Directions: Repeat nothing but the lines below running from the one containing "(setClass x0 x1 s).plat" to the one containing "(setClass x0 x1 s).freeCount". Keep both end lines.

Data to use:
@[simp] theorem silenceFires_frame (s : State) :
    (silenceFires s).part = s.part ∧ (silenceFires s).intakes = s.intakes ∧ (silenceFires s).sync = s.sync ∧
    (silenceFires s).chains = s.chains ∧ (silenceFires s).nextCapture = s.nextCapture ∧ (silenceFires s).inputs = s.inputs ∧
    (silenceFires s).drives = s.drives ∧ (silenceFires s).beacons = s.beacons ∧ (silenceFires s).bars = s.bars ∧
    (silenceFires s).recent = s.recent ∧ (silenceFires s).readerErrors = s.readerErrors ∧ (silenceFires s).plat = s.plat ∧
    (silenceFires s).alloc = s.alloc ∧ (silenceFires s).tables = s.tables ∧ (silenceFires s).visits = s.visits ∧
    (silenceFires s).tickets = s.tickets ∧ (silenceFires s).time = s.time ∧ (silenceFires s).settings = s.settings ∧
    (silenceFires s).freeCount = s.freeCount ∧ (silenceFires s).pending = s.pending := by
  unfold silenceFires
  (try dsimp only); (repeat' split) <;> (try simp) <;> (try simp_all)

@[simp] theorem collectLatch_frame (x0 : NoticeClass) (s : State) :
    (collectLatch x0 s).part = s.part ∧ (collectLatch x0 s).intakes = s.intakes ∧ (collectLatch x0 s).sync = s.sync ∧
    (collectLatch x0 s).chains = s.chains ∧ (collectLatch x0 s).nextCapture = s.nextCapture ∧
    (collectLatch x0 s).inputs = s.inputs ∧ (collectLatch x0 s).drives = s.drives ∧
    (collectLatch x0 s).beacons = s.beacons ∧ (collectLatch x0 s).bars = s.bars ∧ (collectLatch x0 s).recent = s.recent ∧
    (collectLatch x0 s).readerErrors = s.readerErrors ∧ (collectLatch x0 s).gates = s.gates ∧
    (collectLatch x0 s).plat = s.plat ∧ (collectLatch x0 s).alloc = s.alloc ∧ (collectLatch x0 s).tables = s.tables ∧
    (collectLatch x0 s).visits = s.visits ∧ (collectLatch x0 s).tickets = s.tickets ∧ (collectLatch x0 s).time = s.time ∧
    (collectLatch x0 s).watch = s.watch ∧ (collectLatch x0 s).settings = s.settings ∧
    (collectLatch x0 s).freeCount = s.freeCount ∧ (collectLatch x0 s).pending = s.pending := by
  unfold collectLatch
  (try dsimp only); (repeat' split) <;> (try simp) <;> (try simp_all)

@[simp] theorem goOnline_frame (s : State) :
    (goOnline s).part = s.part ∧ (goOnline s).intakes = s.intakes ∧ (goOnline s).sync = s.sync ∧
    (goOnline s).chains = s.chains ∧ (goOnline s).nextCapture = s.nextCapture ∧ (goOnline s).inputs = s.inputs ∧
    (goOnline s).drives = s.drives ∧ (goOnline s).beacons = s.beacons ∧ (goOnline s).bars = s.bars ∧
    (goOnline s).recent = s.recent ∧ (goOnline s).readerErrors = s.readerErrors ∧ (goOnline s).gates = s.gates ∧
    (goOnline s).plat = s.plat ∧ (goOnline s).alloc = s.alloc ∧ (goOnline s).tables = s.tables ∧
    (goOnline s).visits = s.visits ∧ (goOnline s).tickets = s.tickets ∧ (goOnline s).time = s.time ∧
    (goOnline s).settings = s.settings ∧ (goOnline s).freeCount = s.freeCount ∧ (goOnline s).pending = s.pending := by
  unfold goOnline
  (try dsimp only); (repeat' split) <;> (try simp) <;> (try simp_all)

@[simp] theorem frameReceived_frame (s : State) :
    (frameReceived s).part = s.part ∧ (frameReceived s).intakes = s.intakes ∧ (frameReceived s).sync = s.sync ∧
    (frameReceived s).chains = s.chains ∧ (frameReceived s).nextCapture = s.nextCapture ∧
    (frameReceived s).inputs = s.inputs ∧ (frameReceived s).drives = s.drives ∧ (frameReceived s).beacons = s.beacons ∧
    (frameReceived s).bars = s.bars ∧ (frameReceived s).recent = s.recent ∧
    (frameReceived s).readerErrors = s.readerErrors ∧ (frameReceived s).gates = s.gates ∧ (frameReceived s).plat = s.plat ∧
    (frameReceived s).alloc = s.alloc ∧ (frameReceived s).tables = s.tables ∧ (frameReceived s).visits = s.visits ∧
    (frameReceived s).tickets = s.tickets ∧ (frameReceived s).time = s.time ∧ (frameReceived s).settings = s.settings ∧
    (frameReceived s).freeCount = s.freeCount ∧ (frameReceived s).pending = s.pending := by
  unfold frameReceived
  (try dsimp only); (repeat' split) <;> (try simp) <;> (try simp_all)

@[simp] theorem setClass_frame (x0 : NoticeClass) (x1 : Bool) (s : State) :
    (setClass x0 x1 s).part = s.part ∧ (setClass x0 x1 s).intakes = s.intakes ∧ (setClass x0 x1 s).sync = s.sync ∧
    (setClass x0 x1 s).chains = s.chains ∧ (setClass x0 x1 s).nextCapture = s.nextCapture ∧
    (setClass x0 x1 s).inputs = s.inputs ∧ (setClass x0 x1 s).drives = s.drives ∧ (setClass x0 x1 s).beacons = s.beacons ∧
    (setClass x0 x1 s).bars = s.bars ∧ (setClass x0 x1 s).recent = s.recent ∧
    (setClass x0 x1 s).readerErrors = s.readerErrors ∧ (setClass x0 x1 s).gates = s.gates ∧
    (setClass x0 x1 s).plat = s.plat ∧ (setClass x0 x1 s).alloc = s.alloc ∧ (setClass x0 x1 s).tables = s.tables ∧
    (setClass x0 x1 s).visits = s.visits ∧ (setClass x0 x1 s).tickets = s.tickets ∧ (setClass x0 x1 s).time = s.time ∧
    (setClass x0 x1 s).watch = s.watch ∧ (setClass x0 x1 s).settings = s.settings ∧
    (setClass x0 x1 s).freeCount = s.freeCount ∧ (setClass x0 x1 s).pending = s.pending := by
  unfold setClass
  (try dsimp only); (repeat' split) <;> (try simp) <;> (try simp_all)

@[simp] theorem noticeEnableRule_frame (x0 : List Text) (s : State) :
    (noticeEnableRule x0 s).1.part = s.part ∧ (noticeEnableRule x0 s).1.intakes = s.intakes ∧
    (noticeEnableRule x0 s).1.sync = s.sync ∧ (noticeEnableRule x0 s).1.chains = s.chains ∧
    (noticeEnableRule x0 s).1.nextCapture = s.nextCapture ∧ (noticeEnableRule x0 s).1.inputs = s.inputs ∧
    (noticeEnableRule x0 s).1.drives = s.drives ∧ (noticeEnableRule x0 s).1.beacons = s.beacons ∧
    (noticeEnableRule x0 s).1.bars = s.bars ∧ (noticeEnableRule x0 s).1.recent = s.recent ∧
    (noticeEnableRule x0 s).1.readerErrors = s.readerErrors ∧ (noticeEnableRule x0 s).1.gates = s.gates ∧
    (noticeEnableRule x0 s).1.plat = s.plat ∧ (noticeEnableRule x0 s).1.alloc = s.alloc ∧
    (noticeEnableRule x0 s).1.tables = s.tables ∧ (noticeEnableRule x0 s).1.visits = s.visits ∧
    (noticeEnableRule x0 s).1.tickets = s.tickets ∧ (noticeEnableRule x0 s).1.time = s.time ∧
    (noticeEnableRule x0 s).1.watch = s.watch ∧ (noticeEnableRule x0 s).1.settings = s.settings ∧
    (noticeEnableRule x0 s).1.freeCount = s.freeCount ∧ (noticeEnableRule x0 s).1.pending = s.pending := by
  unfold noticeEnableRule accept refuse
  (try dsimp only); (repeat' split) <;> (try simp) <;> (try (split <;> simp))

@[simp] theorem statusRule_frame (x0 : List Text) (s : State) :
    (statusRule x0 s).1.part = s.part ∧ (statusRule x0 s).1.intakes = s.intakes ∧ (statusRule x0 s).1.sync = s.sync ∧
    (statusRule x0 s).1.chains = s.chains ∧ (statusRule x0 s).1.nextCapture = s.nextCapture ∧
    (statusRule x0 s).1.inputs = s.inputs ∧ (statusRule x0 s).1.drives = s.drives ∧
    (statusRule x0 s).1.beacons = s.beacons ∧ (statusRule x0 s).1.bars = s.bars ∧ (statusRule x0 s).1.recent = s.recent ∧
    (statusRule x0 s).1.readerErrors = s.readerErrors ∧ (statusRule x0 s).1.gates = s.gates ∧
    (statusRule x0 s).1.plat = s.plat ∧ (statusRule x0 s).1.alloc = s.alloc ∧ (statusRule x0 s).1.tables = s.tables ∧
    (statusRule x0 s).1.visits = s.visits ∧ (statusRule x0 s).1.tickets = s.tickets ∧ (statusRule x0 s).1.time = s.time ∧
    (statusRule x0 s).1.watch = s.watch ∧ (statusRule x0 s).1.link = s.link ∧ (statusRule x0 s).1.settings = s.settings ∧
    (statusRule x0 s).1.freeCount = s.freeCount ∧ (statusRule x0 s).1.pending = s.pending := by
  unfold statusRule accept refuse
  (try dsimp only); (repeat' split) <;> (try simp) <;> (try (split <;> simp))

@[simp] theorem restartRule_frame (x0 : List Text) (s : State) :
    (restartRule x0 s).1.part = s.part ∧ (restartRule x0 s).1.intakes = s.intakes ∧ (restartRule x0 s).1.sync = s.sync ∧
    (restartRule x0 s).1.chains = s.chains ∧ (restartRule x0 s).1.nextCapture = s.nextCapture ∧
    (restartRule x0 s).1.inputs = s.inputs ∧ (restartRule x0 s).1.drives = s.drives ∧
    (restartRule x0 s).1.beacons = s.beacons ∧ (restartRule x0 s).1.bars = s.bars ∧ (restartRule x0 s).1.recent = s.recent ∧
    (restartRule x0 s).1.readerErrors = s.readerErrors ∧ (restartRule x0 s).1.gates = s.gates ∧
    (restartRule x0 s).1.plat = s.plat ∧ (restartRule x0 s).1.alloc = s.alloc ∧ (restartRule x0 s).1.tables = s.tables ∧
    (restartRule x0 s).1.visits = s.visits ∧ (restartRule x0 s).1.tickets = s.tickets ∧ (restartRule x0 s).1.time = s.time ∧
    (restartRule x0 s).1.watch = s.watch ∧ (restartRule x0 s).1.link = s.link ∧ (restartRule x0 s).1.settings = s.settings ∧
    (restartRule x0 s).1.freeCount = s.freeCount ∧ (restartRule x0 s).1.pending = s.pending := by
  unfold restartRule accept refuse
  (try dsimp only); (repeat' split) <;> (try simp) <;> (try (split <;> simp))

@[simp] theorem ownerRule_frame (x0 : ReqName) (x1 : List Text) (s : State) :
    (ownerRule x0 x1 s).1.part = s.part ∧ (ownerRule x0 x1 s).1.nextCapture = s.nextCapture ∧
    (ownerRule x0 x1 s).1.freeCount = s.freeCount ∧ (ownerRule x0 x1 s).1.pending = s.pending := by
  unfold ownerRule settled
  cases x0 <;> simp

@[simp] theorem takeRequest_frame (x0 : ReqName) (x1 : List Text) (s : State) :
    (takeRequest x0 x1 s).1.part = s.part ∧ (takeRequest x0 x1 s).1.nextCapture = s.nextCapture ∧
    (takeRequest x0 x1 s).1.freeCount = s.freeCount ∧ (takeRequest x0 x1 s).1.pending = s.pending := by
  unfold takeRequest refuse
  split <;> simp

@[simp] theorem enterService_frame (x0 : RxFrame) (s : State) :
    (enterService x0 s).part = s.part ∧ (enterService x0 s).nextCapture = s.nextCapture ∧
    (enterService x0 s).freeCount = s.freeCount ∧ (enterService x0 s).pending = s.pending := by
  unfold enterService
  (try dsimp only); split <;> simp

@[simp] theorem placeFrame_frame (x0 : RxFrame) (s : State) :
    (placeFrame x0 s).part = s.part ∧ (placeFrame x0 s).nextCapture = s.nextCapture ∧
    (placeFrame x0 s).freeCount = s.freeCount ∧ (placeFrame x0 s).pending = s.pending := by
  unfold placeFrame
  (try dsimp only); (repeat' split) <;> (try simp) <;> (try simp_all)

@[simp] theorem frameEnds_frame (x0 : RxFrame) (s : State) :
    (frameEnds x0 s).part = s.part ∧ (frameEnds x0 s).nextCapture = s.nextCapture ∧
    (frameEnds x0 s).freeCount = s.freeCount ∧ (frameEnds x0 s).pending = s.pending := by
  unfold frameEnds
  (try dsimp only); (repeat' split) <;> (try simp) <;> (try simp_all)

@[simp] theorem event_frame (f : State → State) (s : State) :
    (event f s).part = (f s).part ∧ (event f s).intakes = (f s).intakes ∧ (event f s).sync = (f s).sync ∧
    (event f s).chains = (f s).chains ∧ (event f s).nextCapture = (f s).nextCapture ∧ (event f s).inputs = (f s).inputs ∧
    (event f s).drives = (f s).drives ∧ (event f s).beacons = (f s).beacons ∧ (event f s).bars = (f s).bars ∧
    (event f s).recent = (f s).recent ∧ (event f s).readerErrors = (f s).readerErrors ∧ (event f s).gates = (f s).gates ∧
    (event f s).plat = (f s).plat ∧ (event f s).tables = (f s).tables ∧ (event f s).visits = (f s).visits ∧
    (event f s).tickets = (f s).tickets ∧ (event f s).time = (f s).time ∧ (event f s).watch = (f s).watch ∧
    (event f s).settings = (f s).settings ∧ (event f s).freeCount = (f s).freeCount ∧
    (event f s).pending = (f s).pending := by
  simp [event]

@[simp] theorem requestArrives_frame (x0 : ReqName) (x1 : List Text) (s : State) :
    (requestArrives x0 x1 s).part = s.part ∧ (requestArrives x0 x1 s).nextCapture = s.nextCapture ∧
    (requestArrives x0 x1 s).freeCount = s.freeCount ∧ (requestArrives x0 x1 s).pending = s.pending := by
  unfold requestArrives
  (try dsimp only); (repeat' split) <;> (try simp) <;> (try simp_all)

@[simp] theorem replySent_frame (s : State) :
    (replySent s).part = s.part ∧ (replySent s).nextCapture = s.nextCapture ∧ (replySent s).freeCount = s.freeCount ∧
    (replySent s).pending = s.pending := by
  unfold replySent
  (try dsimp only); (repeat' split) <;> (try simp) <;> (try simp_all)

@[simp] theorem mapInputs_frame (f : InputId → Input → Input) (s : State) :
    (mapInputs f s).part = s.part ∧ (mapInputs f s).intakes = s.intakes ∧ (mapInputs f s).sync = s.sync ∧
    (mapInputs f s).chains = s.chains ∧ (mapInputs f s).nextCapture = s.nextCapture ∧ (mapInputs f s).drives = s.drives ∧
    (mapInputs f s).beacons = s.beacons ∧ (mapInputs f s).bars = s.bars ∧ (mapInputs f s).recent = s.recent ∧
    (mapInputs f s).readerErrors = s.readerErrors ∧ (mapInputs f s).gates = s.gates ∧ (mapInputs f s).plat = s.plat ∧
    (mapInputs f s).alloc = s.alloc ∧ (mapInputs f s).tables = s.tables ∧ (mapInputs f s).visits = s.visits ∧
    (mapInputs f s).tickets = s.tickets ∧ (mapInputs f s).time = s.time ∧ (mapInputs f s).watch = s.watch ∧
    (mapInputs f s).link = s.link ∧ (mapInputs f s).settings = s.settings ∧ (mapInputs f s).freeCount = s.freeCount ∧
    (mapInputs f s).pending = s.pending := by
  simp [mapInputs]

@[simp] theorem clearVolatile_frame (s : State) :
    (clearVolatile s).part = s.part ∧ (clearVolatile s).nextCapture = s.nextCapture ∧ (clearVolatile s).inputs = s.inputs ∧
    (clearVolatile s).tables = s.tables ∧ (clearVolatile s).visits = s.visits ∧ (clearVolatile s).link = s.link ∧
    (clearVolatile s).settings = s.settings ∧ (clearVolatile s).freeCount = s.freeCount ∧
    (clearVolatile s).pending = s.pending := by
  unfold clearVolatile
  (try dsimp only); (repeat' split) <;> (try simp) <;> (try simp_all)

Solved exercise:
    (setClass x0 x1 s).plat = s.plat ∧ (setClass x0 x1 s).alloc = s.alloc ∧ (setClass x0 x1 s).tables = s.tables ∧
    (setClass x0 x1 s).visits = s.visits ∧ (setClass x0 x1 s).tickets = s.tickets ∧ (setClass x0 x1 s).time = s.time ∧
    (setClass x0 x1 s).watch = s.watch ∧ (setClass x0 x1 s).settings = s.settings ∧
    (setClass x0 x1 s).freeCount = s.freeCount ∧ (setClass x0 x1 s).pending = s.pending := by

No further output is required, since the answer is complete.